The above is undoubtedly a little programme guaranteed to keep the average Undergraduate fairly busy in the use of midnight oil. But—how odd it is that there is ever a “but”—the excited vindicator rather spoilt matters and lessened the terrors of the programme by stating in his preliminary paragraph that only those Dons were present “who may please to attend!” Having digested already some few facts concerning the habits and hobbies of the eighteenth-century Don, as well as the liberty accorded to gentlemen commoners, there is no need to waste sympathy on “every individual Undergraduate” of Magdalen. He merely lowered the right eyelid, tapped the left nostril with the left index digit and “obtained leave to return to his friends in any Vacation,” with the greatest ease and speed and the most cordial of farewells to the President, Vice-President, Deans, and any of the Fellows who cared to attend.


CHAPTER X

’VARSITY LITERATURE

Present-day ineptitude—Jackson’s Oxford Journal—Domestic intelligence—Election poems—Curious advertisements—Superabundance of St John’s editors—Terrae Filius.

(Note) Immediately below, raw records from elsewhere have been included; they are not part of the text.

-- ==== Sys2Proof/Machine/State.lean ====
section
/-! DEFINITION. The state of a P48 panel as plain data: gangs, workgroups, cores, islands, plots,
contexts, interfaces, reeves and the engines that act on their own, with the state after reset.
Every list keyed by a number or name is sparse: what it does not list stands at its reset value. -/

namespace Sys2Proof.Machine

/-- A 32-bit value with its poison tag P (R12), or a memory word with its poison bit (R209). -/
structure LV where
  v : Word
  p : Bool
  deriving DecidableEq, Repr, Inhabited

/-- One value per lane of a gang, lane 0 first (R11). -/
abbrev Lanes := List LV

/-- Memory: bytes in canonical form (addresses rising, no zero byte listed: an unlisted byte reads 0,
assumption 1, DESIGN CHOICE) and the rising list of word numbers whose poison bit is set (R209). -/
structure Mem where
  bytes : List Host.Cell
  poison : List Nat
  deriving DecidableEq, Repr, Inhabited

/-- Memory with nothing listed. -/
def Mem.empty : Mem := ⟨[], []⟩

/-- Privilege levels (R16). -/
inductive Level where | u | s | m deriving DecidableEq, Repr, Inhabited

/-- The trap causes of R320. -/
inductive Cause where
  | illegalOpcode | reservedField | badOperand | badModifier | privileged | pcMisaligned
  | maskOverflow | maskUnderflow | unmatchedControl | jmpDivergent | regangMismatch | unwindNoMark
  | frameDepth | frameAlign | frameDemand | retEmpty
  | windowEmpty | queueUnderflow | queueOverflow | queueStorage | queueDef
  | addrMisaligned | scratchRange | commonsRange | argsRange | noncanonical
  | pageNotPresent | pageRead | pageWrite | pageExec | pageQuarantined
  | cpyRange | batchLimit | channelInvalid | worklistFull | wldoneUnderflow
  | matrixFormat | accTileRange | cbSlot
  | poisonStore | poisonBranch | poisonAddress | poisonLaneIndex
  | barrierBroken | barrierCount | notifyRange
  | siteLost | remoteHole | routeInvalid
  | mcTwinPersist | mcHeaderUe | mcArrayResidue | mcStateUe
  | breakpoint | singleStep | softwareTrap | preempt | vacate | watchdog
  deriving DecidableEq, Repr, Inhabited

/-- A queue definition of a frame with the occupancy of its queues (R136, R146). -/
structure QDef where
  base : Nat
  depth : Nat
  count : Nat
  occ : List Nat
  deriving DecidableEq, Repr, Inhabited

/-- A frame record (R136). SP is derived from the residence of the visible granules. `abase` 31 means
that nothing is shared with the caller. -/
structure Frame where
  rpc : Dword
  hpc : Dword
  ord : Nat
  mid : BitVec 8
  mv : Bool
  mmsd : Nat
  msb : Nat
  abase : Nat
  ngr : Nat
  qd0 : Option QDef
  qd1 : Option QDef
  deriving DecidableEq, Repr, Inhabited

/-- A granule: 8 rows of one value per lane, and whether it is in the register pool or in the Cellar
(R154, R156). -/
structure Granule where
  rows : List Lanes
  resident : Bool
  deriving DecidableEq, Repr, Inhabited

/-- One slot of the result window: full, and its lanes (R144). -/
structure Slot where
  full : Bool
  lanes : Lanes
  deriving DecidableEq, Repr, Inhabited

/-- A monitor (R201, R203): the space, the 128-byte line, the trigger and the restored mark. A global
line is island-physical. -/
structure Monitor where
  space : Space
  line : Nat
  trigger : Bool
  restored : Bool
  deriving DecidableEq, Repr

/-- What a waiting agent waits for (R177). -/
inductive Wait where
  | bar (b : Nat) (phase : Word) (mx : Bool)   -- R192: the phase the arrival was made in
  | barw (b : Nat) (token : Word)              -- R192
  | bwait | cpwait | nwait | wltake | mxwait | accrd | rquiet
  | mwait (deadline : Option Dword)            -- R202
  | regang (id : BitVec 8)                     -- R172
  | copyEntry                                  -- R290
  | remoteSlot                                 -- R379
  | reply                                      -- R381: replies of the instruction's remote atomics
  | savedone                                   -- R363
  | restoreTret                                -- R365
  | storeHold                                  -- R270
  | ringRead                                   -- R416
  | wfi                                        -- R330
  deriving DecidableEq, Repr

/-- The kind of access that parked an agent (R224); control is CCTL's, which raises no page cause (R246). -/
inductive Access where | read | write | atomic | fetch | control deriving DecidableEq, Repr, Inhabited

/-- A parked access: the address, its kind, the level it was made at, the lane, and whether the walk
has ended and host service is awaited, with the cause of a refusal (R224). -/
structure Park where
  va : Dword
  access : Access
  lane : Nat
  fault : Option Cause
  deriving DecidableEq, Repr, Inhabited

/-- What an agent is doing (R177). -/
inductive Run where
  | ready
  | wait (w : Wait) (i : Instr)
  | frameWait (need : Nat) (call : Option Instr)   -- a CALL, or a refill when none (R138, R140)
  | parked (p : Park)
  | replay                                         -- R340: tile operations settle first
  | ended                                          -- a slice with no live lane (R171)
  deriving DecidableEq, Repr

/-- The state an agent has of its own: a joined gang has one flow, a parted gang one per slice (R169).
`stack` is the mask stack, newest entry first. `due` delays the end of a barrier wait (R318).
`readyFor` counts the cycles ready without issuing (R316); `passBp` lets the first fetch after a TRET pass a
breakpoint (R351); `behind` numbers the remote operations that the agent's RFENCEs put before its next ones (R386); `noLeaf` are the
pages for which a CCTL that has not completed found no leaf (R246). -/
structure Flow where
  pc : Dword
  xm : Word
  stack : List Word
  win : List Slot
  mon : Option Monitor
  run : Run
  due : Option Nat
  readyFor : Nat
  aged : Bool
  passBp : Bool
  behind : List Nat
  noLeaf : List Nat
  deriving DecidableEq, Repr

/-- An MMQ that no other completed instruction of its gang follows: the number its tile operations carry, how many it
made, its address, and the queue entries that it popped, in order (R356). -/
structure Trail where
  instr : Nat
  parts : Nat
  pc : Dword
  popped : List (Bool × Nat × Lanes)
  deriving DecidableEq, Repr

/-- Frames (current first), granules by cellar ordinal, flows, the parted state and the trailing MMQs of a gang or of
its handler (R10, R169, R323, R356). -/
structure Body where
  frames : List Frame
  grans : List Granule
  flows : List Flow
  parted : Bool
  pmsd : Nat
  trail : List Trail
  deriving DecidableEq, Repr

/-- How a gang came into its handler (R323, R326, R364). -/
inductive HandlerKind where | context | machine | restore deriving DecidableEq, Repr, Inhabited

/-- A gang in its handler: the kind, the cause that was taken, the flow it was taken from, the handler's own body, and
whether the cause was pending and taken at a boundary (R324). -/
structure Handler where
  kind : HandlerKind
  cause : Cause
  flow : Nat
  body : Body
  pended : Bool
  deriving DecidableEq, Repr

/-- A trap that waits for its handler frame; `pended` as of the handler (R159, R323). -/
structure TrapReq where
  kind : HandlerKind
  cause : Cause
  lane : Nat
  epc : Dword
  tval : Dword
  flow : Nat
  pended : Bool
  deriving DecidableEq, Repr

/-- A pending asynchronous cause (R324). -/
structure Pending where
  cause : Cause
  tval : Dword
  deriving DecidableEq, Repr

/-- An open region (R337, R341): entry PC, frame depth, mask state, queues of the current frame with
their rows, the replays charged, and a number that no other region has. -/
structure Region where
  id : Nat
  entry : Dword
  depth : Nat
  xm : Word
  stack : List Word
  qd0 : Option QDef
  qd1 : Option QDef
  rows : List (Nat × Lanes)
  replays : Nat
  deriving DecidableEq, Repr

/-- A held A-operand latch (R273): the quarter, the register numbers it was filled from, the frame depth, and whether an
instruction has written one of those registers since. The values an MMQ uses are always the current register contents, so the
latch holds none. -/
structure Latch where
  quarter : Nat
  a : Opnd
  c : Opnd
  depth : Nat
  stale : Bool
  deriving DecidableEq, Repr

/-- A pending failure of a remote operation (R384). -/
structure Failure where
  cause : Cause
  tval : Dword
  batch : Option (BitVec 16)
  deriving DecidableEq, Repr

/-- A Cellar access that waits for service (R156). -/
structure CellarWait where
  ordinal : Nat
  spill : Bool
  va : Dword
  cause : Cause
  deriving DecidableEq, Repr

/-- A gang in its slot (R10, R19, R160, R161). `uid` numbers gangs over all time; `restore` is the save area
of a gang that has not yet made restore entry (R364); `dbgHeld` is the flow whose breakpoint or step has the debugger hold
the gang (R354); `reissue` is the address of the earliest MMQ that a freeze returned while the gang was in a handler or
waited for one (R356); `filled` counts the granules that restore entry has filled (R364);
`owed` lists registers, as ordinal, row and lanes, that a completed MWAIT has written while their granule was in the Cellar (R203); `freed` are the quarters whose latch was released and has
not been filled again (R274). -/
structure Gang where
  uid : Nat
  slot : Nat
  width : Nat
  base : Nat
  gix : Nat
  wgx : Word
  wg : Nat
  ctx : Option Nat
  prio : Nat
  framemax : Nat
  body : Body
  hand : Option Handler
  trapReq : Option TrapReq
  pend : List Pending
  pl : Level
  ppl : Level
  sstep : Bool
  twin : Bool
  psn : Bool
  cause : Dword
  epc : Dword
  tval : Dword
  syTwin : Dword
  mxp : Nat
  sysWg : Dword
  sysGrid : Dword
  cluster : Nat
  regionPc : Dword
  region : Option Region
  twinPc : Option Dword
  latches : List Latch
  freed : List Nat
  nextBatch : BitVec 16
  openBatches : List (BitVec 16)
  failMask : BitVec 48
  failure : Option Failure
  cellarWait : Option CellarWait
  restore : Option Dword
  filled : Nat
  owed : List (Nat × Nat × Word)
  dbgHeld : Option Nat
  reissue : Option Dword
  deriving DecidableEq, Repr

/-- One row of an accumulator tile: 16 values T, 16 partials S and the group counter (R261). -/
structure TileRow where
  t : Lanes
  s : List Word
  g : Nat
  deriving DecidableEq, Repr, Inhabited

/-- A tile of 8 rows (R261). -/
abbrev Tile := List TileRow

/-- A named barrier (R190). -/
structure Barrier where
  arr : Word
  mbr : Word
  bkn : Bool
  phase : Word
  deriving DecidableEq, Repr, Inhabited

/-- A gang that SAVEDONE has saved, as the dispatcher keeps it (R363, R384). -/
structure SavedGang where
  gix : Nat
  area : Dword
  failMask : BitVec 48
  failure : Option Failure
  deriving DecidableEq, Repr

There is some indefinable element in the atmosphere of Oxford which has always excited an itch for writing. The sister university can, of course, point to many sons whose names stand high in the literary firmament, but they do not amount to a tithe of the number of great writers who have passed through Oxford. Oxford may be the home of lost causes, but she is also the cradle for infant pens. Generations of pens splutter their first incoherencies behind the comparative shelter of the city walls through which the harsh criticism of maturer writers cannot penetrate. In stilted phraseology and doubtful grammar they cover numberless sheets with emotional outpourings. There may be future literary geniuses hidden among them, but from those early imitative strivings it is difficult to single out even one. They are novices who humbly apprentice themselves to the profession of letters. From time to time some quite brilliant piece of work throws up more vividly the amateurishness of the rest. Such meteoric flashes are, however, rare, and thus the general standard does not rise above mediocrity. It is because all Undergraduate pens are very young and inexperienced that the present-day ’varsity papers can make no claim to literary distinction. To their credit be it said that they do not. They are content to remain just ’varsity papers—which is synonymous with saying that they are either tediously over-academic or peculiarly inane; that their light articles are excellent imitations of the halfpenny comic papers, that their serious efforts are most praiseworthy for their capacity for inflicting boredom, and that their editorials border upon the inept.

It is not an unknown thing for a present-day Undergraduate paper, which is supposedly conducted by Undergraduates for Undergraduates to be owned and financed by a local tradesman. He, being thus in supreme command, maintains a private blue pencil, and, obsessed by the idea that because he sells pens and inks he is therefore a man of parts and literary consideration, rules the poor devil of an Undergraduate editor with a rod of iron. What is the result? It is that the average ’varsity paper is composed of childish leaders edited by the financier; a series of vastly foolish and unentertaining remarks which may or may not have been heard in the Broad; pages of notes which are half-frightened comments on the week’s doings written invariably by critics who have not sufficient pluck to say that they consider the person or thing under criticism to be either thoroughly bad or supremely excellent; a mawkish account of the speeches delivered in the Union Society’s Debates, written with the condescending patronage of the old stager, by some self-satisfied ex-official, himself a thoroughly bad speaker and so totally unqualified to criticise; a collection of dramatic criticisms of the bi-weekly pieces at the New Theatre, scribbled by some musical comedy enthusiast who, in addition to a total ignorance of the drama, has been warned by the financier of the paper to say nice things however bad the play or the acting in order to secure free seats from the theatre; and, lastly, a fulsome and objectionably personal article which purports to be a biography of a well-known Oxford man.

Perhaps under these Gilbertian conditions it is no wonder that the literary efforts of Georgian times put those of the present to shame. In the eighteenth century university journals were at least independent. They looked for no pecuniary assistance from local ironmongers or haberdashers. The consequence is that although the contributors were beginners whose efforts were the result of the itch for writing brought on by that indefinable element which was in the atmosphere of Oxford then as now, their work was unhampered by any outside considerations. The literary standard was not of the highest order. How could it be when the writers were lads varying from eighteen to twenty years of age? It was, however, higher than that of to-day. On turning over the various ’varsity papers of two centuries ago, an uncomfortable sensation of that most unusual emotion—humility—inevitably results, because there is undoubtedly found in them much that is witty, fearless, original, vivid, and entertaining.

In those days the editor drew up a scheme for running his paper, and adhered to it in defiance of Don and man. Now, however, in his frantic efforts to keep life in his moribund sheet, the editor does not see that his copy is good and worth printing, copy guaranteed to sell largely. That is not the idea. The only way to secure financial soundness is, he finds, to pander to the advertisers by the shifty method of writing puffs for cigarettes, soaps, wines, and so on, in a column which bears a disguised and misleading heading, and which is an insult to the intelligence of his youngest reader.